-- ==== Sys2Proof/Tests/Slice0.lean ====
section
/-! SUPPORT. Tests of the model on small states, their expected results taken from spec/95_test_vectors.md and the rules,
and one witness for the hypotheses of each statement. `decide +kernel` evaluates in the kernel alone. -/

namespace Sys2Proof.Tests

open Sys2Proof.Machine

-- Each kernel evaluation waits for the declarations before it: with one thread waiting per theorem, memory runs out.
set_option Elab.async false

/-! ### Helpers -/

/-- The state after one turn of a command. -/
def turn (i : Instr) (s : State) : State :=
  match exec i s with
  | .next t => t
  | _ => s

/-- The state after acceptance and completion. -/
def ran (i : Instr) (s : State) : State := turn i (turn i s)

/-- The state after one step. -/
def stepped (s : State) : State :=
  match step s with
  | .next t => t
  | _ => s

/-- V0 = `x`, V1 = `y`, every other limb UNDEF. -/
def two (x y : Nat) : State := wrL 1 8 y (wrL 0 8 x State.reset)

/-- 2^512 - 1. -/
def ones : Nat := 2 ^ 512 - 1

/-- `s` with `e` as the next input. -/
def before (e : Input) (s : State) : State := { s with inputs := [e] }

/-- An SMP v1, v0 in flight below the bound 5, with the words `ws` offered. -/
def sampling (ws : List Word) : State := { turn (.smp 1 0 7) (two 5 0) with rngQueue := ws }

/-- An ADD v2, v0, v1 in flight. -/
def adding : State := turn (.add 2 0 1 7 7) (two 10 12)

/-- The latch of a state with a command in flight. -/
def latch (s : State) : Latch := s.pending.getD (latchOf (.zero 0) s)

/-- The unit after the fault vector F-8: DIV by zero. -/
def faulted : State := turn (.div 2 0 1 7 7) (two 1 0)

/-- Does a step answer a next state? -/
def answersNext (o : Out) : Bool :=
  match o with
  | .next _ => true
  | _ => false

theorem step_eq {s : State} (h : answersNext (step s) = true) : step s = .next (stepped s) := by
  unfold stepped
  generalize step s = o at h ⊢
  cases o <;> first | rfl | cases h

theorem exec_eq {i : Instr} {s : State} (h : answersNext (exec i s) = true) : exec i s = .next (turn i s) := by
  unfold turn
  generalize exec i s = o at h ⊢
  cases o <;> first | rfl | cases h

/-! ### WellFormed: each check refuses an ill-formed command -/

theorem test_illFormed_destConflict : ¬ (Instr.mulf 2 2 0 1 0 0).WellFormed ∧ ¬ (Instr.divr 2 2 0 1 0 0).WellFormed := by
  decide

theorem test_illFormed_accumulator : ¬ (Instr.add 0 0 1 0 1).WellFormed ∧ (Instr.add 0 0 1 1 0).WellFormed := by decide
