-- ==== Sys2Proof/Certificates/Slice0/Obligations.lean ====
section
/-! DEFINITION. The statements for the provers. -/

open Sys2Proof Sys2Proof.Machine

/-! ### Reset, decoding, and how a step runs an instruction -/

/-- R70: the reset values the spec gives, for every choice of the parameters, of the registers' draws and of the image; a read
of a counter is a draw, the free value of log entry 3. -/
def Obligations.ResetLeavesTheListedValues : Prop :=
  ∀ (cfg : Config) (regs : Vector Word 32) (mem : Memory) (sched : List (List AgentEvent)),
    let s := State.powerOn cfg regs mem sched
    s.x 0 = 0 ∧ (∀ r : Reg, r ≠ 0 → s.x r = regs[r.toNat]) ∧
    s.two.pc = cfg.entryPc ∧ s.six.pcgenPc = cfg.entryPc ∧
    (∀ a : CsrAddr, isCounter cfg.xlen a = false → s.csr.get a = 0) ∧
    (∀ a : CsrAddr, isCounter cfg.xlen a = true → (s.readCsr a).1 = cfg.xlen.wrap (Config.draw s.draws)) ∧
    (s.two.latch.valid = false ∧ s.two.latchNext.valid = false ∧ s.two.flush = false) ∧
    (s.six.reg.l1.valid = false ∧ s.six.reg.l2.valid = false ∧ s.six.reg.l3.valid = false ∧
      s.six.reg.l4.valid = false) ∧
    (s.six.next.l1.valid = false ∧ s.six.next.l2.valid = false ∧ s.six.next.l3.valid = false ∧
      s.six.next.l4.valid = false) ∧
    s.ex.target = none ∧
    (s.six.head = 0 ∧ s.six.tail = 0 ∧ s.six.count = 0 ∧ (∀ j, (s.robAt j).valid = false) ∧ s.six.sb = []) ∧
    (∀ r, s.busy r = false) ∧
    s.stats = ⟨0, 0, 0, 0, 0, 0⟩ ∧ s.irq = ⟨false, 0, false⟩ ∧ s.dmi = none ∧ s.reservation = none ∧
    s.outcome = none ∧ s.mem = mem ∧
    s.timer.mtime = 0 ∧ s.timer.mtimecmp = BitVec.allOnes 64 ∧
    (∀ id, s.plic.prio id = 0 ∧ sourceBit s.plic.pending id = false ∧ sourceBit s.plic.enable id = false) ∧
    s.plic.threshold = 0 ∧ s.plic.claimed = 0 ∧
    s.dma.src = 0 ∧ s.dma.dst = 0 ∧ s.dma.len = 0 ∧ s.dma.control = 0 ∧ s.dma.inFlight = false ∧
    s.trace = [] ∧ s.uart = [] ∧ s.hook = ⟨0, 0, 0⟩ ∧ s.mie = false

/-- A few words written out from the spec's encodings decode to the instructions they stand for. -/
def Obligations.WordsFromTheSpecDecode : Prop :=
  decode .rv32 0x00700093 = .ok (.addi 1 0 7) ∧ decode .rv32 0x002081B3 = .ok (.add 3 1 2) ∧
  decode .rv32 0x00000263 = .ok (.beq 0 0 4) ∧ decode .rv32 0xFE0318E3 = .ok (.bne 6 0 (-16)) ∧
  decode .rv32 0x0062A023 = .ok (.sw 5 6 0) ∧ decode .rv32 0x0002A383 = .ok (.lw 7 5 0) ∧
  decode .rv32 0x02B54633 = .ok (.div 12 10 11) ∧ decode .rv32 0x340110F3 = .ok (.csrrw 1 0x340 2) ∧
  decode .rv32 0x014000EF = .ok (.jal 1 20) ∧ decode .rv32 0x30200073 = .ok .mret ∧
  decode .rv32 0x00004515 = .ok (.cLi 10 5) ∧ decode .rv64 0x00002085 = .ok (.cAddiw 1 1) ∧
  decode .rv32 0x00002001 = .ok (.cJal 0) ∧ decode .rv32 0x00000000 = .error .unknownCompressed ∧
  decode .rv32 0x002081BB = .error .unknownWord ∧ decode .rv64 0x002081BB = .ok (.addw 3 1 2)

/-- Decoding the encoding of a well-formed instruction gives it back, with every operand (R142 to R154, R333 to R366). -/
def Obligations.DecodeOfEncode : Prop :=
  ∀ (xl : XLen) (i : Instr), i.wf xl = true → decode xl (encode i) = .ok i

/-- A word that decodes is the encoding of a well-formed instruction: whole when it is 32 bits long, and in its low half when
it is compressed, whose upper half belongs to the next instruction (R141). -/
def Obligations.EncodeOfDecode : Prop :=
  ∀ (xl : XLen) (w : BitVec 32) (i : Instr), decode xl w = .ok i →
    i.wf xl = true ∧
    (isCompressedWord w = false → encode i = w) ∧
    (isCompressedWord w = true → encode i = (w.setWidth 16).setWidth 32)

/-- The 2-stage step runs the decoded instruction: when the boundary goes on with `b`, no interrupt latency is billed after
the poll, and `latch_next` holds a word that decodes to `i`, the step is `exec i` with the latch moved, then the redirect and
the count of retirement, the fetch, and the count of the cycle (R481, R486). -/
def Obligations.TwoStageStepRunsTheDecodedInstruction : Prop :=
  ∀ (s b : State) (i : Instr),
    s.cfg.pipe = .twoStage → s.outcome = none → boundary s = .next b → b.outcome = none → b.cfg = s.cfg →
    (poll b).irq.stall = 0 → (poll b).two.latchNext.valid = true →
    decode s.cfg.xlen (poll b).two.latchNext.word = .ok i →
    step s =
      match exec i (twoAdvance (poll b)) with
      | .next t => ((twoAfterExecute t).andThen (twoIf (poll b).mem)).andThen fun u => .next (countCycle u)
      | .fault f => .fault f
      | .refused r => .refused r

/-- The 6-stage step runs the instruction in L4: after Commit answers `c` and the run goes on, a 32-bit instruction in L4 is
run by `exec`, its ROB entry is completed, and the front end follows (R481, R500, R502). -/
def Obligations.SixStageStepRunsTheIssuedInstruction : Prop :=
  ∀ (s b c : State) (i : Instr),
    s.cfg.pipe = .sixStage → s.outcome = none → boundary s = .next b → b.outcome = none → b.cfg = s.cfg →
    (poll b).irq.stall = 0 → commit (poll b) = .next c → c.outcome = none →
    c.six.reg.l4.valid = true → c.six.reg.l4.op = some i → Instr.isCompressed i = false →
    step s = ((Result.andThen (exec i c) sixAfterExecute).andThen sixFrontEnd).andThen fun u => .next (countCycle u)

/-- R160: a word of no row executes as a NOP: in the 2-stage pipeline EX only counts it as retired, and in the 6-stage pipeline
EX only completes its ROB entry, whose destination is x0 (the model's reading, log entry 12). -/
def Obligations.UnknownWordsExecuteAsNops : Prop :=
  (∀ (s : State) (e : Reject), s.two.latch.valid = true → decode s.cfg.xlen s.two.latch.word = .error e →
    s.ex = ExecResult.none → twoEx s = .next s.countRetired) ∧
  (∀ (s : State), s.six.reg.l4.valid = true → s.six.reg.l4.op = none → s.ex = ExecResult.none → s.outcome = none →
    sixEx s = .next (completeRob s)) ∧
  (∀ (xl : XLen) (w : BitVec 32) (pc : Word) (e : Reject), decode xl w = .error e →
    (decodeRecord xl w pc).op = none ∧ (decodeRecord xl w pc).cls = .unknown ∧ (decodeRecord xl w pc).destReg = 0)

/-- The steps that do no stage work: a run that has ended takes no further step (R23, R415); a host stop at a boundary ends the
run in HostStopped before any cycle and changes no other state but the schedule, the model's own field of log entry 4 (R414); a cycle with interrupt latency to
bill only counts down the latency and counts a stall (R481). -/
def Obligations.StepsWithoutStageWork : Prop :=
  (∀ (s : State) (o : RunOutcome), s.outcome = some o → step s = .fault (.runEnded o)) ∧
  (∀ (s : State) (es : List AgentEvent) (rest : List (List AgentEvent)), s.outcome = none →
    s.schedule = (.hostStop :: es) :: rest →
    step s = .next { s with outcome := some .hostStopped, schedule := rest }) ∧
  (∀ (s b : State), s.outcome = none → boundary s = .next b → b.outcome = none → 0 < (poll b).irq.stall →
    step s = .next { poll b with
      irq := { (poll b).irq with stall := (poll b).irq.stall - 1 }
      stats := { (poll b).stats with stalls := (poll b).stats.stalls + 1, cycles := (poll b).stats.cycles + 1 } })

→ Exercise aim:
Please copy each line of the records above that holds the word "none".

→ Problem solution:
    s.ex.target = none ∧
    s.stats = ⟨0, 0, 0, 0, 0, 0⟩ ∧ s.irq = ⟨false, 0, false⟩ ∧ s.dmi = none ∧ s.reservation = none ∧
    s.outcome = none ∧ s.mem = mem ∧
    s.cfg.pipe = .twoStage → s.outcome = none → boundary s = .next b → b.outcome = none → b.cfg = s.cfg →
    s.cfg.pipe = .sixStage → s.outcome = none → boundary s = .next b → b.outcome = none → b.cfg = s.cfg →
    (poll b).irq.stall = 0 → commit (poll b) = .next c → c.outcome = none →
    s.ex = ExecResult.none → twoEx s = .next s.countRetired) ∧
  (∀ (s : State), s.six.reg.l4.valid = true → s.six.reg.l4.op = none → s.ex = ExecResult.none → s.outcome = none →
    (decodeRecord xl w pc).op = none ∧ (decodeRecord xl w pc).cls = .unknown ∧ (decodeRecord xl w pc).destReg = 0)
  (∀ (s : State) (es : List AgentEvent) (rest : List (List AgentEvent)), s.outcome = none →
  (∀ (s b : State), s.outcome = none → boundary s = .next b → b.outcome = none → 0 < (poll b).irq.stall →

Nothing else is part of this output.